Stored data:
/-- A commanded pan and tilt output with its horizon (R304). -/
structure LeadPoint where
  horizon : Nat
  pan : Option Int
  tilt : Option Int
deriving DecidableEq, Repr

/-- The outputs of a record at a latch at which they changed, by axis (R300). -/
structure Pose where
  tb : Nat
  outs : SMap Int
deriving DecidableEq, Repr

/-- An axis velocity in counts per ms, exact as R309 leaves it (R313): num / den + sg·√rad / 16. -/
structure Vel where
  num : Int
  den : Nat
  sg : Int
  rad : Nat
deriving DecidableEq, Repr

/-- One port of the Heel (R301 to R316). -/
structure HeelPort where
  state : HeelState
  /-- Consecutive solves without a target (R316), and the no-target count of R311. -/
  noTarget : Nat
  hold : Nat
  flags : Nat
  /-- HOLDING has come to its end: the port parks (R311). -/
  parkDue : Bool
  ovr : Option Ovr
  /-- A commit named a handle that no solve has looked up; the handle was current at the last solve
  (R305). -/
  bindNew : Bool
  wasCur : Bool
  /-- Last output, last velocity, and deadband reference, by axis (R309). -/
  outs : SMap Int
  vels : SMap Vel
  refs : SMap Int
  /-- The lead correction in µs, its history, and the feedback that waits for the solve (R304, R333). -/
  lead : Int
  hist : List LeadPoint
  fb : List (Nat × SMap Nat)
  /-- The newest acknowledged feedback (R333). -/
  newest : SMap Nat
  poses : List Pose
  /-- A solution of the open tick stands; a solution has been made since the port left PARKED (R324). -/
  fresh : Bool
  solved : Bool
  handle : Nat
  /-- Target stage point of the last solution, Q24.8. -/
  point : Int × Int × Int
deriving DecidableEq, Repr

/-- The Heel: its ports, and the ports listed and held at the last S (R310). -/
structure Heel where
  ports : SMap HeelPort
  listed : List Nat
  held : List Nat
  /-- The H of the open tick is past. -/
  done : Bool
deriving DecidableEq, Repr

/-- An outstanding cue (R338 to R343): the TB of its queuing, the tick of its first transmission and the
frames that have carried it. -/
structure Cue where
  cseq : Nat
  op : Nat
  arg : Word
  tb : Nat
  first : Option Nat
  sends : Nat
deriving DecidableEq, Repr

/-- A frame sent (R332): its SEQ, its latch time, whether it has been acknowledged, and whether the port's next
latch is past. -/
structure SentFrame where
  seq : Nat
  tb : Nat
  acked : Bool
  met : Bool
deriving DecidableEq, Repr
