-- ==== Sys2Proof/Machine/Stat.lean ====
section
/-!
DEFINITION. Statistics banks (R172 to R175): what a tile-row adds, the bytes of a bank, and stream 3.
-/

namespace Sys2Proof.Machine

/-- An empty bank. -/
def Bank.empty : Bank :=
  { frame := 0, id := 0, state := 0, rows := [], tb := 0, bypass := 0, lost := false, hist := [], zones := [],
    tiles := [], luma := [] }

/-- An empty zone. -/
def Zone.zero : Zone := { r := 0, g := 0, b := 0, n := 0 }

/-- A tile sum that holds nothing. -/
def TileSum.zero : TileSum := { r := 0, g := 0, b := 0, clip := 0, flags := 0 }

/-- Bank i: 0 and 1 of the array, 2 + 2·channel + bank of the auxiliary channels. -/
def State.bank (s : State) (i : Nat) : Bank := mget Bank.empty s.stat.banks i

/-- Bank i replaced. -/
def setBank (s : State) (i : Nat) (b : Bank) : State :=
  { s with stat := { s.stat with banks := mput Bank.empty s.stat.banks i b } }

/-- A zone with a sum added to the field of a Bayer channel. -/
def Zone.add (z : Zone) (r g b n : Nat) : Zone := { r := z.r + r, g := z.g + g, b := z.b + b, n := z.n + n }

/-- What one RGGB quad at (x, y) adds to a bank (R172, R173); a negative value enters as 0.
DESIGN CHOICE (log 208). -/
def quadStats (g : Gov) (t : Nat) (y x : Nat) (b : Bank) : Bank :=
  let px := [(y, x), (y, x + 1), (y + 1, x), (y + 1, x + 1)]
  let v := px.map (fun p => (g.v5 p.1 p.2).toNat)
  let clip := (px.filter (fun p => (g.merge p.1 p.2).2.2)).length
  let set := g.ctx.set
  let hist := (v.zipIdx).foldl (fun h (q : Nat × Nat) =>
    mmod 0 h (1024 * q.2 + norm16 set q.1 / 64) (· + 1)) b.hist
  let luma := (v.sum + 2) / 4
  let r := v.getD 0 0
  let gr := v.getD 1 0 + v.getD 2 0
  let bl := v.getD 3 0
  let ts := mget TileSum.zero b.tiles t
  let tiles := mput TileSum.zero b.tiles t
    { ts with r := ts.r + r, g := ts.g + gr, b := ts.b + bl, clip := ts.clip + clip }
  let zi := 32 * (y / 256) + x / 256
  let zones := if clip = 0 ∧ field (rget set 0x080008) 0 16 ≤ luma then
    mput Zone.zero b.zones zi ((mget Zone.zero b.zones zi).add r gr bl 1) else b.zones
  { b with hist := hist, tiles := tiles, zones := zones,
           luma := mmod 0 b.luma (64 * t + norm16 set luma / 1024) (· + 1) }

/-- What a tile adds to a bank, with its flags: VALID, NO_EXPOSURE, SUBST (R172, R173).
DEDUCED (log 70). -/
def tileStats (g : Gov) (t : Nat) (b : Bank) : Bank :=
  let b := if g.nothing then b
    else (upto 64).foldl (fun b qy => (upto 64).foldl (fun b qx =>
      quadStats g t (128 * (t / 64) + 2 * qy) (128 * (t % 64) + 2 * qx) b) b) b
  let ts := mget TileSum.zero b.tiles t
  let ts := { ts with flags := 1 + 2 * bit g.nothing + 4 * bit g.subst }
  { b with tiles := mput TileSum.zero b.tiles t ts }

/-- The statistics of a tile-row of the frame now read enter its bank; tiles without an exposure and
listed pixels left uncorrected are counted (R161, R172, R187), once for the frame's two reads. -/
def statRow (s : State) (j : Nat) : State :=
  let c := mainCtx s
  let i := s.img.prv.k % 2
  let tiles := rangeFrom (64 * j) 64
  let b := tiles.foldl (fun b t => tileStats (govOf s c t) t b) (s.bank i)
  let s := setBank s i { b with rows := b.rows ++ [j] }
  let told := burstUnfixed s s.img.prv s.regs.prev j
  let s := bumpBy s 0x0700D4 ((c.unfixed j).filter (fun x => !told.contains x)).length
  bumpBy s 0x0700D8 (tiles.filter (fun t => (govOf s c t).nothing)).length

/-- At E + 4 µs the bank of the frame to be read gets STATE 0 and its FRAME_NO (R174). -/
def openBank (s : State) : State :=
  let f := s.img.prv
  setBank s (f.k % 2) { Bank.empty with
    frame := f.k % 2 ^ 32, id := f.id, bypass := field (rget s.regs.prev 0x070000) 0 7 }

/-- The header of a bank (R173). -/
def Bank.header (b : Bank) : List Byte :=
  le 4 b.frame ++ le 2 b.id ++ le 2 b.state ++ le 8 (rowMask b.rows) ++ le 8 b.tb ++ le 2 b.bypass
    ++ zeros 230

/-- The global histograms (R173). -/
def Bank.histBytes (b : Bank) : List Byte := (upto 4096).flatMap (fun i => le 4 (mget 0 b.hist i))

/-- Zones, `n` of them (R173, R175). -/
def Bank.zoneBytes (b : Bank) (n : Nat) : List Byte :=
  (upto n).flatMap (fun i =>
    let z := mget Zone.zero b.zones i
    le 6 z.r ++ le 6 z.g ++ le 6 z.b ++ le 2 z.n ++ zeros 4)

/-- Tile sums (R173). -/
def Bank.tileBytes (b : Bank) : List Byte :=
  (upto 3072).flatMap (fun t =>
    let x := mget TileSum.zero b.tiles t
    le 6 x.r ++ le 6 x.g ++ le 6 x.b ++ le 2 x.clip ++ le 2 x.flags ++ zeros 10)

/-- Tile luma histograms (R173). -/
def Bank.lumaBytes (b : Bank) : List Byte := (upto (3072 * 64)).flatMap (fun i => le 2 (mget 0 b.luma i))

/-- A byte of a bank at an offset from its base (R173, R175): an auxiliary bank has 192 zones and ends
there. -/
def Bank.byteAt (b : Bank) (aux : Bool) (o : Nat) : Byte :=
  if o < 256 then b.header.getD o 0
  else if o < 0x1000 then 0
  else if o < 0x5000 then (le 4 (mget 0 b.hist ((o - 0x1000) / 4))).getD (o % 4) 0
  else if o < 0x5000 + 24 * (if aux then 192 else 768) then
    let z := mget Zone.zero b.zones ((o - 0x5000) / 24)
    (le 6 z.r ++ le 6 z.g ++ le 6 z.b ++ le 2 z.n ++ zeros 4).getD ((o - 0x5000) % 24) 0
  else if aux || decide (o < 0xA000) then 0
  else if o < 0x22000 then
    let x := mget TileSum.zero b.tiles ((o - 0xA000) / 32)
    (le 6 x.r ++ le 6 x.g ++ le 6 x.b ++ le 2 x.clip ++ le 2 x.flags).getD ((o - 0xA000) % 32) 0
  else if o < 0x82000 then (le 2 (mget 0 b.luma ((o - 0x22000) / 2))).getD (o % 2) 0
  else 0

/-- The record of a bank on stream 3: the header and the enabled sections (R174, R186). -/
def Bank.record (b : Bank) (ctrl : Word) : List Byte :=
  let on := fun n => decide (field ctrl n 1 = 1)
  b.header ++ (if on 1 then b.histBytes else []) ++ (if on 2 then b.zoneBytes 768 else [])
    ++ (if on 3 then b.tileBytes else []) ++ (if on 4 then b.lumaBytes else [])

/-- A record of frame k is still to come on stream 3 (R174, R175, R382): of the array bank, opened at edge k + 1,
or of an auxiliary bank whose frame has not ended. -/
def statsToCome (s : State) (k : Nat) : Bool :=
  let ctrl := s.act 0x080000
  let b := s.bank (k % 2)
  let array := decide (2 ≤ s.sys.tier) && !s.sys.rdoStopped
    && (decide (s.time.k = k) || (decide (s.time.k = k + 1 ∧ b.frame = k % 2 ^ 32 ∧ b.state = 0 ∧ b.lost = false)
        && decide (s.img.cur.plan.rows ≠ [])))
  let aux := decide (field ctrl 5 1 = 1) && s.aux.frames.any (fun p => p.2.any (fun x =>
    decide (x.frame = k ∧ x.banks ≠ []) && (x.open_ || x.ending)))
  decide (field ctrl 0 1 = 1) && (array || aux)

/-- Frame k ends on stream 3 with its last record (R382). -/
def endStats (s : State) (k : Nat) : State :=
  if statsToCome s k then s else endMeta s 3 (k % 2 ^ 32)

/-- The bank of the frame now read is COMPLETE, with PARTIAL when a tile-row is missing (R173, R174);
stream 3 carries it.  One that has lost its header is left without COMPLETE (R536). -/
def completeBank (s : State) : State :=
  let i := s.img.prv.k % 2
  let b := s.bank i
  if b.lost then endStats s s.img.prv.k
  else
    let b := { b with state := 1 + (if b.rows.length = 48 then 0 else 2), tb := s.time.tb }
    let s := setRegN (setBank s i b) 0x080020 b.frame
    let ctrl := s.act 0x080000
    if field ctrl 0 1 = 1 then endStats (queueRecord s 3 b.frame 0 (b.record ctrl) false) s.img.prv.k else s

end Sys2Proof.Machine
end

EXERCISE AIM »
Each line above that includes "mput" should be shown.

OUTPUT OF THE EXERCISE »
  { s with stat := { s.stat with banks := mput Bank.empty s.stat.banks i b } }
  let tiles := mput TileSum.zero b.tiles t
    mput Zone.zero b.zones zi ((mget Zone.zero b.zones zi).add r gr bl 1) else b.zones
  { b with tiles := mput TileSum.zero b.tiles t ts }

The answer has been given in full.